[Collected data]
/-- What a fence waits for (R290): the loads before it satisfied, everything before it performed at its scope. -/
def State.fenceAcq (s : State) (f : MemOp) : Bool :=
  !(f.clauses.any s.clausePending) && (s.pastOps f.past f.clauses).all fun p => !p.isRead || p.result.isSome
def State.fenceRel (s : State) (f : MemOp) : Bool :=
  !(f.clauses.any s.clausePending) && (s.pastOps f.past f.clauses).all fun p => p.isFence || p.opPerformed f.scope

/-- Everything before an operation is performed at a scope. -/
def State.pastPerformed (s : State) (past clauses : List Nat) (sc : Scope) : Bool :=
  !(clauses.any s.clausePending) && (s.pastOps past clauses).all fun p => p.isFence || p.opPerformed sc

/-- An operation may issue: no earlier acquire, seq_cst access or fence holds it back, and a seq_cst access waits for the
operations before it (R228, R261, R262, R290). -/
def State.mayIssue (s : State) (past clauses : List Nat) (order : Order) (scope : Scope) : Bool :=
  ((s.pastOps past clauses).all fun p =>
    match p.kind with
    | .fence 0 | .fence 1 => s.fenceAcq p
    | .fence 3 => s.fenceRel p
    | .fence _ => true
    | _ =>
      match p.effOrder with
      | .acquire | .acqRel => !p.isRead || p.result.isSome
      | .seqCst => p.opPerformed p.effScope
      | _ => true) &&
  (order != .seqCst || s.pastPerformed past clauses scope)

/-- An SC-page access of a core waits for the SC-page accesses of that core (R263). -/
def State.scFree (s : State) (core : Nat) : Bool :=
  s.ops.all fun o => !o.sc || o.core? != some core || o.opPerformed o.effScope

/-- Of the SC-page accesses of a core only the one that came first takes effect, until it is performed (R263): the lanes of one
instruction take their turns. -/
def State.scTurn (s : State) (w : MemOp) : Bool :=
  !w.sc || w.core?.isNone || s.ops.all fun o => !(o.sc && o.id < w.id && o.core? == w.core?) || o.opPerformed o.effScope

/-! What a load finds (R256). -/

/-- Insertion into a list with the latest arrival first. -/
def insertNewest (o : MemOp) : List MemOp → List MemOp
  | [] => [o]
  | p :: ps => if p.stamp ≤ o.stamp then o :: p :: ps else p :: insertNewest o ps
/-- The writes of a list in the order in which a search meets them: latest arrival first. -/
def newestFirst (os : List MemOp) : List MemOp := os.foldr insertNewest []

/-- No write is hidden from a search. -/
def seesAll (_ : MemOp) : Bool := false

/-- The places that an issuer's search passes before its die view: its group's write queue, its core view, its cluster view, which
hold a write until their own die has applied it (R228, R254, R256, R259). `hidden` says which writes the search does not see: those
that follow it in program order (R100, R273). An SC-page access whose turn has not come has not issued (R263). -/
def State.searchPath (s : State) (grp : Option (Nat × Nat)) (core : Option Nat) (hidden : MemOp → Bool) : List MemOp :=
  let w := s.ops.filter fun o => o.isWrite && o.space == .mem && !hidden o
  match core with
  | none => []
  | some c =>
    newestFirst (w.filter fun o => o.place == .queue && !o.isRmw && grp.isSome && o.group? == grp && s.scTurn o) ++
    newestFirst (w.filter fun o => o.place == .core && o.core? == some c) ++
    newestFirst (w.filter fun o => o.place == .cluster && o.core?.map clusterOf == some (clusterOf c)) ++
    newestFirst (w.filter fun o => o.place == .homed && !o.isDirect && o.core?.map clusterOf == some (clusterOf c) && !o.applied.contains (dieOf c))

TASK DETAILS ▸ Repeat all of the entries above exactly.

REPLY TO THE EXERCISE ▸
/-- What a fence waits for (R290): the loads before it satisfied, everything before it performed at its scope. -/
def State.fenceAcq (s : State) (f : MemOp) : Bool :=
  !(f.clauses.any s.clausePending) && (s.pastOps f.past f.clauses).all fun p => !p.isRead || p.result.isSome
def State.fenceRel (s : State) (f : MemOp) : Bool :=
  !(f.clauses.any s.clausePending) && (s.pastOps f.past f.clauses).all fun p => p.isFence || p.opPerformed f.scope

/-- Everything before an operation is performed at a scope. -/
def State.pastPerformed (s : State) (past clauses : List Nat) (sc : Scope) : Bool :=
  !(clauses.any s.clausePending) && (s.pastOps past clauses).all fun p => p.isFence || p.opPerformed sc

/-- An operation may issue: no earlier acquire, seq_cst access or fence holds it back, and a seq_cst access waits for the
operations before it (R228, R261, R262, R290). -/
def State.mayIssue (s : State) (past clauses : List Nat) (order : Order) (scope : Scope) : Bool :=
  ((s.pastOps past clauses).all fun p =>
    match p.kind with
    | .fence 0 | .fence 1 => s.fenceAcq p
    | .fence 3 => s.fenceRel p
    | .fence _ => true
    | _ =>
      match p.effOrder with
      | .acquire | .acqRel => !p.isRead || p.result.isSome
      | .seqCst => p.opPerformed p.effScope
      | _ => true) &&
  (order != .seqCst || s.pastPerformed past clauses scope)

/-- An SC-page access of a core waits for the SC-page accesses of that core (R263). -/
def State.scFree (s : State) (core : Nat) : Bool :=
  s.ops.all fun o => !o.sc || o.core? != some core || o.opPerformed o.effScope

/-- Of the SC-page accesses of a core only the one that came first takes effect, until it is performed (R263): the lanes of one
instruction take their turns. -/
def State.scTurn (s : State) (w : MemOp) : Bool :=
  !w.sc || w.core?.isNone || s.ops.all fun o => !(o.sc && o.id < w.id && o.core? == w.core?) || o.opPerformed o.effScope

/-! What a load finds (R256). -/

/-- Insertion into a list with the latest arrival first. -/
def insertNewest (o : MemOp) : List MemOp → List MemOp
  | [] => [o]
  | p :: ps => if p.stamp ≤ o.stamp then o :: p :: ps else p :: insertNewest o ps
/-- The writes of a list in the order in which a search meets them: latest arrival first. -/
def newestFirst (os : List MemOp) : List MemOp := os.foldr insertNewest []

/-- No write is hidden from a search. -/
def seesAll (_ : MemOp) : Bool := false

/-- The places that an issuer's search passes before its die view: its group's write queue, its core view, its cluster view, which
hold a write until their own die has applied it (R228, R254, R256, R259). `hidden` says which writes the search does not see: those
that follow it in program order (R100, R273). An SC-page access whose turn has not come has not issued (R263). -/
def State.searchPath (s : State) (grp : Option (Nat × Nat)) (core : Option Nat) (hidden : MemOp → Bool) : List MemOp :=
  let w := s.ops.filter fun o => o.isWrite && o.space == .mem && !hidden o
  match core with
  | none => []
  | some c =>
    newestFirst (w.filter fun o => o.place == .queue && !o.isRmw && grp.isSome && o.group? == grp && s.scTurn o) ++
    newestFirst (w.filter fun o => o.place == .core && o.core? == some c) ++
    newestFirst (w.filter fun o => o.place == .cluster && o.core?.map clusterOf == some (clusterOf c)) ++
    newestFirst (w.filter fun o => o.place == .homed && !o.isDirect && o.core?.map clusterOf == some (clusterOf c) && !o.applied.contains (dieOf c))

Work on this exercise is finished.